In the Lectionary

Sunday, February 13, 2011: Deuteronomy 30:15-20

Somewhere along the line, choosing to worship the God met in Jesus became a matter of life and death for me.

Although I was raised in a preacher's household and have been a preacher myself for three decades, my own conversion happened gradually. I didn't even realize what I was going through until one of my parishioners told me that the congregation had been watching my conversion one Sunday, one sermon at a time.

There was a time when preaching Moses' invitation to "choose life so that you and your descendants may live" seemed straightforward to me. The life-giving choices conveniently lined up with my political and theological leanings. But somewhere along the line, choosing to worship the God met in Jesus became a matter of life and death for me. Youthful certitude gave way to doubt in Moses' assurance that "this commandment . . . is not too hard for you, nor is it too far away" (Deut. 30:11). Choosing life in a messy world turned out to be much harder than Moses had promised, so I danced around this text whenever it showed up on the calendar. The congregation did not seem to notice. But I did. The text haunted me.

The pulpit that I inhabit on Sunday morning has the Hebrew lettering "etz hayim" inscribed on it from right to left. Tree of life. Those who gather on Sunday morning also see, over my shoulder, a large wooden cross. Tree of death. The upside-down logic of the gospel is in the face of the congregation every time it gathers. Tree of life. Tree of death. Which is which? We come from a world in which choosing the good life looks like securing the bottom line, building up a good portfolio, bolting the door against trouble and playing your part as a consumer. On Sunday we enter a world in which trying to save our lives leads to the loss of everything. In this peculiar world dying for Jesus' sake turns out to be the portal to a life that is richly blessed.

When it comes to pointing the way to this cruciform life I feel overwhelmed by my incompetence. In what ways have I died to the temptations of consumption and of securing my future when faced with my neighbor's poverty and ache? Then I think of my congregation and the lessons I've learned from its story of loss. Twenty-five years ago University Hill Congregation in Vancouver could not sustain its life in the building that it had constructed in the halcyon days of the baby boom. The church sold the building and property and rented a chapel for Sunday mornings. There was no space for midweek programming, no building to call "our church." The congregation's identity as a place in the neighborhood died.

Of course the people mourned and still mourn their loss, but at some point the congregation let go of the anxiety of losing its building and its promise of security. The congregation was under no illusions. Its future was and is tenuous. But on the other side of this death, the congregation chose life. In the face of this uncertainty the congregation discovered that worship is its beating heart. Now it hangs on the words of scripture, rediscovering week by week what it is to live by the word.

Keeping a congregation alive on Canada's west coast (the most secular region of North America) is hard.
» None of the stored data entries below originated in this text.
-- ==== Sys2Proof/Machine/Platform.lean ====
section
/-!
DEFINITION. Any number of codec instances, sharing nothing (R63, R255, D31): each has its own state, and a step is a step
of one of them. That two instances are never given the same storage (R270) is the shape of the type.
-/

namespace Sys2Proof.Machine

/-- The instances of a platform, each with its own state. -/
abbrev Platform := List State

/-- The outcome of a step of instance `k`; a number that names no instance changes nothing. -/
def Platform.stepAt (p : Platform) (k : Nat) : Host.Outcome Platform Fault Refusal :=
  match p[k]? with
  | none => .next p
  | some s =>
    match step s with
    | .next s' => .next (p.set k s')
    | .fault r => .fault r
    | .refused r => .refused r

end Sys2Proof.Machine
end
Churches here die with alarming regularity. Few are born. In a culture that shapes us to believe that we never have enough, it is a massive leap of faith to trust that "the Lord is our shepherd, we don't need anything else." Learning to trust God with our future rather than to take charge ourselves is a risky choice.

I am not sure when or how it happened, but somewhere along the line going to church on Sunday became more like attending a meeting of Alcoholics Anonymous than, well, going to church. Sometimes it feels as if we're attending a 12-step meeting. Every time we gather we choose to live by dying to our former way of life. Every time we die again to the belief that the church is entitled to a prominent place in the neighborhood. We learn to choose a life of loving God and trusting in the Good Shepherd week by week, even though we cannot know what tomorrow will bring. Old habits die hard. As it is in AA, so it is in congregational recovery. The journey to trusting in God's power to save us is filled with setbacks. But there is something wonderful about living on the other side of denial. We have given up trusting in our own capacity and are working the steps to recovering faith in the God who heals and redeems.
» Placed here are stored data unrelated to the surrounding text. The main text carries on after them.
@[simp] theorem AecpRegs.value_empty : AecpRegs.empty.value = none := rfl

/-- A group that holds a value holds it in every register. -/
theorem AecpRegs.value_eq_some (r : AecpRegs) (x : AecpCommon) : r.value = some x ↔ r = .of x := by
  constructor
  · intro h
    obtain ⟨_, hTargetId, h⟩ := Option.bind_eq_some_iff.1 h
    obtain ⟨_, hControllerId, h⟩ := Option.bind_eq_some_iff.1 h
    obtain ⟨_, hSequenceId, h⟩ := Option.bind_eq_some_iff.1 h
    cases h
    cases r
    simp_all [AecpRegs.of]
  · rintro rfl
    rfl

@[simp] theorem V0Regs.value_of (x : VendorMessage) : (V0Regs.of x).value = some x := rfl

@[simp] theorem V0Regs.value_empty : V0Regs.empty.value = none := rfl

/-- A group that holds a value holds it in every register. -/
theorem V0Regs.value_eq_some (r : V0Regs) (x : VendorMessage) : r.value = some x ↔ r = .of x := by
  constructor
  · intro h
    obtain ⟨_, hModeLen, h⟩ := Option.bind_eq_some_iff.1 h
    obtain ⟨_, hOuiFlags, h⟩ := Option.bind_eq_some_iff.1 h
    obtain ⟨_, hTypeFlags, h⟩ := Option.bind_eq_some_iff.1 h
    obtain ⟨_, hIndex1, h⟩ := Option.bind_eq_some_iff.1 h
    obtain ⟨_, hIndex2, h⟩ := Option.bind_eq_some_iff.1 h
    obtain ⟨_, hIndex3, h⟩ := Option.bind_eq_some_iff.1 h
    cases h
    cases r
    simp_all [V0Regs.of]
  · rintro rfl
    rfl

@[simp] theorem V1Regs.value_of (x : AddressAccess) : (V1Regs.of x).value = some x := rfl

@[simp] theorem V1Regs.value_empty : V1Regs.empty.value = none := rfl

/-- A group that holds a value holds it in every register. -/
theorem V1Regs.value_eq_some (r : V1Regs) (x : AddressAccess) : r.value = some x ↔ r = .of x := by
  constructor
  · intro h
    obtain ⟨_, hModeLen, h⟩ := Option.bind_eq_some_iff.1 h
    cases h
    cases r
    simp_all [V1Regs.of]
  · rintro rfl
    rfl

@[simp] theorem V2Regs.value_of (x : LegacyCommand) : (V2Regs.of x).value = some x := rfl

@[simp] theorem V2Regs.value_empty : V2Regs.empty.value = none := rfl

/-- A group that holds a value holds it in every register. -/
theorem V2Regs.value_eq_some (r : V2Regs) (x : LegacyCommand) : r.value = some x ↔ r = .of x := by
  constructor
  · intro h
    obtain ⟨_, hLength, h⟩ := Option.bind_eq_some_iff.1 h
    cases h
    cases r
    simp_all [V2Regs.of]
  · rintro rfl
    rfl

@[simp] theorem V3Regs.value_of (x : VendorSpecific) : (V3Regs.of x).value = some x := rfl

@[simp] theorem V3Regs.value_empty : V3Regs.empty.value = none := rfl

/-- A group that holds a value holds it in every register. -/
theorem V3Regs.value_eq_some (r : V3Regs) (x : VendorSpecific) : r.value = some x ↔ r = .of x := by
  constructor
  · intro h
    obtain ⟨_, hProtocolId, h⟩ := Option.bind_eq_some_iff.1 h
    cases h
    cases r
    simp_all [V3Regs.of]
  · rintro rfl
    rfl

/-! ## The message values, group by group -/

@[simp] theorem Msg.empty_h : Msg.empty.h = .empty := rfl
@[simp] theorem Msg.empty_adp : Msg.empty.adp = .empty := rfl
@[simp] theorem Msg.empty_acmp : Msg.empty.acmp = .empty := rfl
@[simp] theorem Msg.empty_aecp : Msg.empty.aecp = .empty := rfl
@[simp] theorem Msg.empty_v0 : Msg.empty.v0 = .empty := rfl
@[simp] theorem Msg.empty_v1 : Msg.empty.v1 = .empty := rfl
@[simp] theorem Msg.empty_v2 : Msg.empty.v2 = .empty := rfl
@[simp] theorem Msg.empty_v3 : Msg.empty.v3 = .empty := rfl
@[simp] theorem Msg.empty_data : Msg.empty.data = [] := rfl
@[simp] theorem Msg.empty_dlen : Msg.empty.dlen = none := rfl

@[simp] theorem Msg.withData_h (m : Msg) (bs : List Byte) : (m.withData bs).h = m.h := rfl
@[simp] theorem Msg.withData_adp (m : Msg) (bs : List Byte) : (m.withData bs).adp = m.adp := rfl
@[simp] theorem Msg.withData_acmp (m : Msg) (bs : List Byte) : (m.withData bs).acmp = m.acmp := rfl
@[simp] theorem Msg.withData_aecp (m : Msg) (bs : List Byte) : (m.withData bs).aecp = m.aecp := rfl
@[simp] theorem Msg.withData_v0 (m : Msg) (bs : List Byte) : (m.withData bs).v0 = m.v0 := rfl
@[simp] theorem Msg.withData_v1 (m : Msg) (bs : List Byte) : (m.withData bs).v1 = m.v1 := rfl
@[simp] theorem Msg.withData_v2 (m : Msg) (bs : List Byte) : (m.withData bs).v2 = m.v2 := rfl
@[simp] theorem Msg.withData_v3 (m : Msg) (bs : List Byte) : (m.withData bs).v3 = m.v3 := rfl
@[simp] theorem Msg.withData_data (m : Msg) (bs : List Byte) : (m.withData bs).data = Memory.ofOctets bs := rfl
@[simp] theorem Msg.withData_dlen (m : Msg) (bs : List Byte) : (m.withData bs).dlen = some (BitVec.ofNat 10 bs.length) := rfl

@[simp] theorem Msg.withPayload_v0_h (m : Msg) (p : VendorMessage) : (m.withPayload (.v0 p)).h = m.h := rfl
@[simp] theorem Msg.withPayload_v0_adp (m : Msg) (p : VendorMessage) : (m.withPayload (.v0 p)).adp = m.adp := rfl
@[simp] theorem Msg.withPayload_v0_acmp (m : Msg) (p : VendorMessage) : (m.withPayload (.v0 p)).acmp = m.acmp := rfl
@[simp] theorem Msg.withPayload_v0_aecp (m : Msg) (p : VendorMessage) : (m.withPayload (.v0 p)).aecp = m.aecp := rfl
@[simp] theorem Msg.withPayload_v0_v0 (m : Msg) (p : VendorMessage) : (m.withPayload (.v0 p)).v0 = .of p := rfl
@[simp] theorem Msg.withPayload_v0_v1 (m : Msg) (p : VendorMessage) : (m.withPayload (.v0 p)).v1 = m.v1 := rfl
@[simp] theorem Msg.withPayload_v0_v2 (m : Msg) (p : VendorMessage) : (m.withPayload (.v0 p)).v2 = m.v2 := rfl
@[simp] theorem Msg.withPayload_v0_v3 (m : Msg) (p : VendorMessage) : (m.withPayload (.v0 p)).v3 = m.v3 := rfl
@[simp] theorem Msg.withPayload_v0_data (m : Msg) (p : VendorMessage) : (m.withPayload (.v0 p)).data = m.data := rfl
@[simp] theorem Msg.withPayload_v0_dlen (m : Msg) (p : VendorMessage) : (m.withPayload (.v0 p)).dlen = m.dlen := rfl

@[simp] theorem Msg.withPayload_v1_h (m : Msg) (p : AddressAccess) : (m.withPayload (.v1 p)).h = m.h := rfl
@[simp] theorem Msg.withPayload_v1_adp (m : Msg) (p : AddressAccess) : (m.withPayload (.v1 p)).adp = m.adp := rfl
@[simp] theorem Msg.withPayload_v1_acmp (m : Msg) (p : AddressAccess) : (m.withPayload (.v1 p)).acmp = m.acmp := rfl
@[simp] theorem Msg.withPayload_v1_aecp (m : Msg) (p : AddressAccess) : (m.withPayload (.v1 p)).aecp = m.aecp := rfl
@[simp] theorem Msg.withPayload_v1_v0 (m : Msg) (p : AddressAccess) : (m.withPayload (.v1 p)).v0 = m.v0 := rfl
@[simp] theorem Msg.withPayload_v1_v1 (m : Msg) (p : AddressAccess) : (m.withPayload (.v1 p)).v1 = .of p := rfl
@[simp] theorem Msg.withPayload_v1_v2 (m : Msg) (p : AddressAccess) : (m.withPayload (.v1 p)).v2 = m.v2 := rfl
@[simp] theorem Msg.withPayload_v1_v3 (m : Msg) (p : AddressAccess) : (m.withPayload (.v1 p)).v3 = m.v3 := rfl
@[simp] theorem Msg.withPayload_v1_data (m : Msg) (p : AddressAccess) : (m.withPayload (.v1 p)).data = m.data := rfl
@[simp] theorem Msg.withPayload_v1_dlen (m : Msg) (p : AddressAccess) : (m.withPayload (.v1 p)).dlen = m.dlen := rfl

@[simp] theorem Msg.withPayload_v2_h (m : Msg) (p : LegacyCommand) : (m.withPayload (.v2 p)).h = m.h := rfl
@[simp] theorem Msg.withPayload_v2_adp (m : Msg) (p : LegacyCommand) : (m.withPayload (.v2 p)).adp = m.adp := rfl
@[simp] theorem Msg.withPayload_v2_acmp (m : Msg) (p : LegacyCommand) : (m.withPayload (.v2 p)).acmp = m.acmp := rfl
@[simp] theorem Msg.withPayload_v2_aecp (m : Msg) (p : LegacyCommand) : (m.withPayload (.v2 p)).aecp = m.aecp := rfl
@[simp] theorem Msg.withPayload_v2_v0 (m : Msg) (p : LegacyCommand) : (m.withPayload (.v2 p)).v0 = m.v0 := rfl
@[simp] theorem Msg.withPayload_v2_v1 (m : Msg) (p : LegacyCommand) : (m.withPayload (.v2 p)).v1 = m.v1 := rfl
@[simp] theorem Msg.withPayload_v2_v2 (m : Msg) (p : LegacyCommand) : (m.withPayload (.v2 p)).v2 = .of p := rfl
@[simp] theorem Msg.withPayload_v2_v3 (m : Msg) (p : LegacyCommand) : (m.withPayload (.v2 p)).v3 = m.v3 := rfl
@[simp] theorem Msg.withPayload_v2_data (m : Msg) (p : LegacyCommand) : (m.withPayload (.v2 p)).data = m.data := rfl
@[simp] theorem Msg.withPayload_v2_dlen (m : Msg) (p : LegacyCommand) : (m.withPayload (.v2 p)).dlen = m.dlen := rfl

@[simp] theorem Msg.withPayload_v3_h (m : Msg) (p : VendorSpecific) : (m.withPayload (.v3 p)).h = m.h := rfl
@[simp] theorem Msg.withPayload_v3_adp (m : Msg) (p : VendorSpecific) : (m.withPayload (.v3 p)).adp = m.adp := rfl
@[simp] theorem Msg.withPayload_v3_acmp (m : Msg) (p : VendorSpecific) : (m.withPayload (.v3 p)).acmp = m.acmp := rfl
@[simp] theorem Msg.withPayload_v3_aecp (m : Msg) (p : VendorSpecific) : (m.withPayload (.v3 p)).aecp = m.aecp := rfl
@[simp] theorem Msg.withPayload_v3_v0 (m : Msg) (p : VendorSpecific) : (m.withPayload (.v3 p)).v0 = m.v0 := rfl
@[simp] theorem Msg.withPayload_v3_v1 (m : Msg) (p : VendorSpecific) : (m.withPayload (.v3 p)).v1 = m.v1 := rfl
@[simp] theorem Msg.withPayload_v3_v2 (m : Msg) (p : VendorSpecific) : (m.withPayload (.v3 p)).v2 = m.v2 := rfl
@[simp] theorem Msg.withPayload_v3_v3 (m : Msg) (p : VendorSpecific) : (m.withPayload (.v3 p)).v3 = .of p := rfl
@[simp] theorem Msg.withPayload_v3_data (m : Msg) (p : VendorSpecific) : (m.withPayload (.v3 p)).data = m.data := rfl
@[simp] theorem Msg.withPayload_v3_dlen (m : Msg) (p : VendorSpecific) : (m.withPayload (.v3 p)).dlen = m.dlen := rfl

@[simp] theorem headerMsg_h (h : Header) : (headerMsg h).h = .of h := rfl
@[simp] theorem headerMsg_adp (h : Header) : (headerMsg h).adp = Msg.empty.adp := rfl
@[simp] theorem headerMsg_acmp (h : Header) : (headerMsg h).acmp = Msg.empty.acmp := rfl
@[simp] theorem headerMsg_aecp (h : Header) : (headerMsg h).aecp = Msg.empty.aecp := rfl
@[simp] theorem headerMsg_v0 (h : Header) : (headerMsg h).v0 = Msg.empty.v0 := rfl
@[simp] theorem headerMsg_v1 (h : Header) : (headerMsg h).v1 = Msg.empty.v1 := rfl
@[simp] theorem headerMsg_v2 (h : Header) : (headerMsg h).v2 = Msg.empty.v2 := rfl
@[simp] theorem headerMsg_v3 (h : Header) : (headerMsg h).v3 = Msg.empty.v3 := rfl
@[simp] theorem headerMsg_data (h : Header) : (headerMsg h).data = Msg.empty.data := rfl
@[simp] theorem headerMsg_dlen (h : Header) : (headerMsg h).dlen = Msg.empty.dlen := rfl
It is not only the congregation that is in recovery. At every gathering there are women and men seeking sobriety from the addiction to have and to consume and to control the outcome of life. I count myself among them. For us the church is no longer a location; it is a movement. We are discovering others who have also heard Christ's call to die to the harmful patterns, mistaken assumptions and idolatrous beliefs that we have called "good" and "life." We share a common struggle to choose a life of obedience to God's way of neighbor love.
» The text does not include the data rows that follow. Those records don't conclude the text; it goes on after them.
/-- After the part is written it stands there. -/
theorem legacyCommandAt_writeLegacyCommand (m : Memory) (b : LegacyCommand) :
    LegacyCommandAt (writeLegacyCommand m b) b := by
  exact Memory.fieldAt_setField_same _ _ _

theorem LegacyCommandAt.congr {m n : Memory} {b : LegacyCommand} (hb : LegacyCommandAt m b)
    (hg : ∀ i, 22 ≤ i → i < 24 → n.get i = m.get i) : LegacyCommandAt n b := by
  exact FieldAt.congr hb fun i h1 h2 => hg i (by omega) (by omega)

theorem exists_legacyCommandAt (m : Memory) (len : Nat) (hm : m.holdsExactly len) (hl : 24 ≤ len) :
    ∃ b, LegacyCommandAt m b := by
  obtain ⟨x0, h0⟩ := Option.isSome_iff_exists.1 (m.field_isSome 22 16 len hm (by omega))
  refine ⟨⟨x0⟩, (readLegacyCommand_eq_some _ _).1 ?_⟩
  simp only [readLegacyCommand, h0, Option.bind_eq_bind, Option.bind_some, Option.pure_def]

theorem readVendorSpecific_eq_some (m : Memory) (b : VendorSpecific) :
    readVendorSpecific m = some b ↔ VendorSpecificAt m b := by
  constructor
  · intro h
    obtain ⟨_, h0, h⟩ := Option.bind_eq_some_iff.1 h
    cases h
    exact (m.field_eq_some 22 _ rfl).1 h0
  · intro h0
    simp only [readVendorSpecific, (m.field_eq_some 22 b.protocolId rfl).2 h0, Option.bind_eq_bind, Option.bind_some,
      Option.pure_def]

theorem get_writeVendorSpecific_outside (m : Memory) (b : VendorSpecific) (i : Nat) (hi : i < 22 ∨ 28 ≤ i) :
    (writeVendorSpecific m b).get i = m.get i := by
  simp only [writeVendorSpecific]
  rw [Memory.get_setField_outside _ _ _ _ (by omega)]

theorem holdsExactly_writeVendorSpecific (m : Memory) (b : VendorSpecific) (hm : m.holdsExactly 22) :
    (writeVendorSpecific m b).holdsExactly 28 := by
  replace hm := Memory.holdsExactly_setField _ _ b.protocolId hm
  exact hm

/-- After the part is written it stands there. -/
theorem vendorSpecificAt_writeVendorSpecific (m : Memory) (b : VendorSpecific) :
    VendorSpecificAt (writeVendorSpecific m b) b := by
  exact Memory.fieldAt_setField_same _ _ _

theorem VendorSpecificAt.congr {m n : Memory} {b : VendorSpecific} (hb : VendorSpecificAt m b)
    (hg : ∀ i, 22 ≤ i → i < 28 → n.get i = m.get i) : VendorSpecificAt n b := by
  exact FieldAt.congr hb fun i h1 h2 => hg i (by omega) (by omega)

theorem exists_vendorSpecificAt (m : Memory) (len : Nat) (hm : m.holdsExactly len) (hl : 28 ≤ len) :
    ∃ b, VendorSpecificAt m b := by
  obtain ⟨x0, h0⟩ := Option.isSome_iff_exists.1 (m.field_isSome 22 48 len hm (by omega))
  refine ⟨⟨x0⟩, (readVendorSpecific_eq_some _ _).1 ?_⟩
  simp only [readVendorSpecific, h0, Option.bind_eq_bind, Option.bind_some, Option.pure_def]

/-! ## The payload and the variable data -/

theorem readPayload_eq_some (m : Memory) (v : Variant) (p : Payload) :
    readPayload m v = some p ↔ p.variant = v ∧ PayloadAt m p := by
  cases v <;> cases p <;>
    simp [readPayload, Payload.variant, PayloadAt, readVendorMessage_eq_some, readAddressAccess_eq_some,
      readLegacyCommand_eq_some, readVendorSpecific_eq_some]

/-- The variable data starts after the prefix and the fixed part (R103). -/
theorem Variant.dataStart_eq (v : Variant) : aecpPrefixLen + v.fixed = v.dataStart := by cases v <;> rfl

theorem Variant.dataStart_ge (v : Variant) : 24 ≤ v.dataStart := by cases v <;> simp [Variant.dataStart]

theorem get_writePayload_outside (m : Memory) (p : Payload) (i : Nat) (hi : i < 22 ∨ p.variant.dataStart ≤ i) :
    (writePayload m p).get i = m.get i := by
  cases p with
  | v0 p => exact get_writeVendorMessage_outside m p i hi
  | v1 p => exact get_writeAddressAccess_outside m p i hi
  | v2 p => exact get_writeLegacyCommand_outside m p i hi
  | v3 p => exact get_writeVendorSpecific_outside m p i hi

theorem holdsExactly_writePayload (m : Memory) (p : Payload) (hm : m.holdsExactly 22) :
    (writePayload m p).holdsExactly p.variant.dataStart := by
  cases p with
  | v0 p => exact holdsExactly_writeVendorMessage m p hm
  | v1 p => exact holdsExactly_writeAddressAccess m p hm
  | v2 p => exact holdsExactly_writeLegacyCommand m p hm
  | v3 p => exact holdsExactly_writeVendorSpecific m p hm

/-- After the payload is written it stands there. -/
theorem payloadAt_writePayload (m : Memory) (p : Payload) : PayloadAt (writePayload m p) p := by
  cases p with
  | v0 p => exact vendorMessageAt_writeVendorMessage m p
  | v1 p => exact addressAccessAt_writeAddressAccess m p
  | v2 p => exact legacyCommandAt_writeLegacyCommand m p
  | v3 p => exact vendorSpecificAt_writeVendorSpecific m p

theorem PayloadAt.congr {m n : Memory} {p : Payload} (hp : PayloadAt m p)
    (hg : ∀ i, 22 ≤ i → i < p.variant.dataStart → n.get i = m.get i) : PayloadAt n p := by
  cases p with
  | v0 p => exact VendorMessageAt.congr hp hg
  | v1 p => exact AddressAccessAt.congr hp hg
  | v2 p => exact LegacyCommandAt.congr hp hg
  | v3 p => exact VendorSpecificAt.congr hp hg

theorem exists_payloadAt (m : Memory) (v : Variant) (len : Nat) (hm : m.holdsExactly len) (hl : v.dataStart ≤ len) :
    ∃ p : Payload, p.variant = v ∧ PayloadAt m p := by
  cases v with
  | v0 => exact (exists_vendorMessageAt m len hm hl).elim fun p hp => ⟨.v0 p, rfl, hp⟩
  | v1 => exact (exists_addressAccessAt m len hm hl).elim fun p hp => ⟨.v1 p, rfl, hp⟩
  | v2 => exact (exists_legacyCommandAt m len hm hl).elim fun p hp => ⟨.v2 p, rfl, hp⟩
  | v3 => exact (exists_vendorSpecificAt m len hm hl).elim fun p hp => ⟨.v3 p, rfl, hp⟩

/-- Reading octets answers exactly the octets that stand there. -/
theorem readOctets_eq_some_iff (m : Memory) (off n : Nat) (bs : List Byte) :
    m.readOctets off n = some bs ↔ bs.length = n ∧ OctetsAt m off bs := by
  rw [Memory.readOctets_eq_some]
  constructor
  · rintro ⟨rfl, h⟩
    exact ⟨rfl, h⟩
  · rintro ⟨rfl, h⟩
    exact ⟨rfl, h⟩

theorem OctetsAt.congr {m n : Memory} {off : Nat} {bs : List Byte} (h : OctetsAt m off bs)
    (hg : ∀ i, off ≤ i → i < off + bs.length → n.get i = m.get i) : OctetsAt n off bs := fun k hk => by
  rw [hg _ (by omega) (by omega), h k hk]

theorem octetsAt_writeOctets (m : Memory) (off : Nat) (bs : List Byte) : OctetsAt (m.writeOctets off bs) off bs := by
  intro k hk
  rw [Memory.get_writeOctets, if_pos (by omega)]
  simp

theorem octetsAt_ofOctets (bs : List Byte) : OctetsAt (Memory.ofOctets bs) 0 bs := by
  intro k _
  rw [Nat.zero_add, Memory.get_ofOctets]

end Sys2Proof.Machine
end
Moses was right: "The word is very near to you; it is in your mouth and in your heart for you to observe" (Deut. 30:14). We have been singing, preaching and teaching that it is "in God we trust." It turns out that if we trust the word to be true, we will have choose to die in order to live.

Edwin Searcy

Edwin Searcy is a pastor with University Hill Congregation of the United Church of Canada in Vancouver, British Columbia.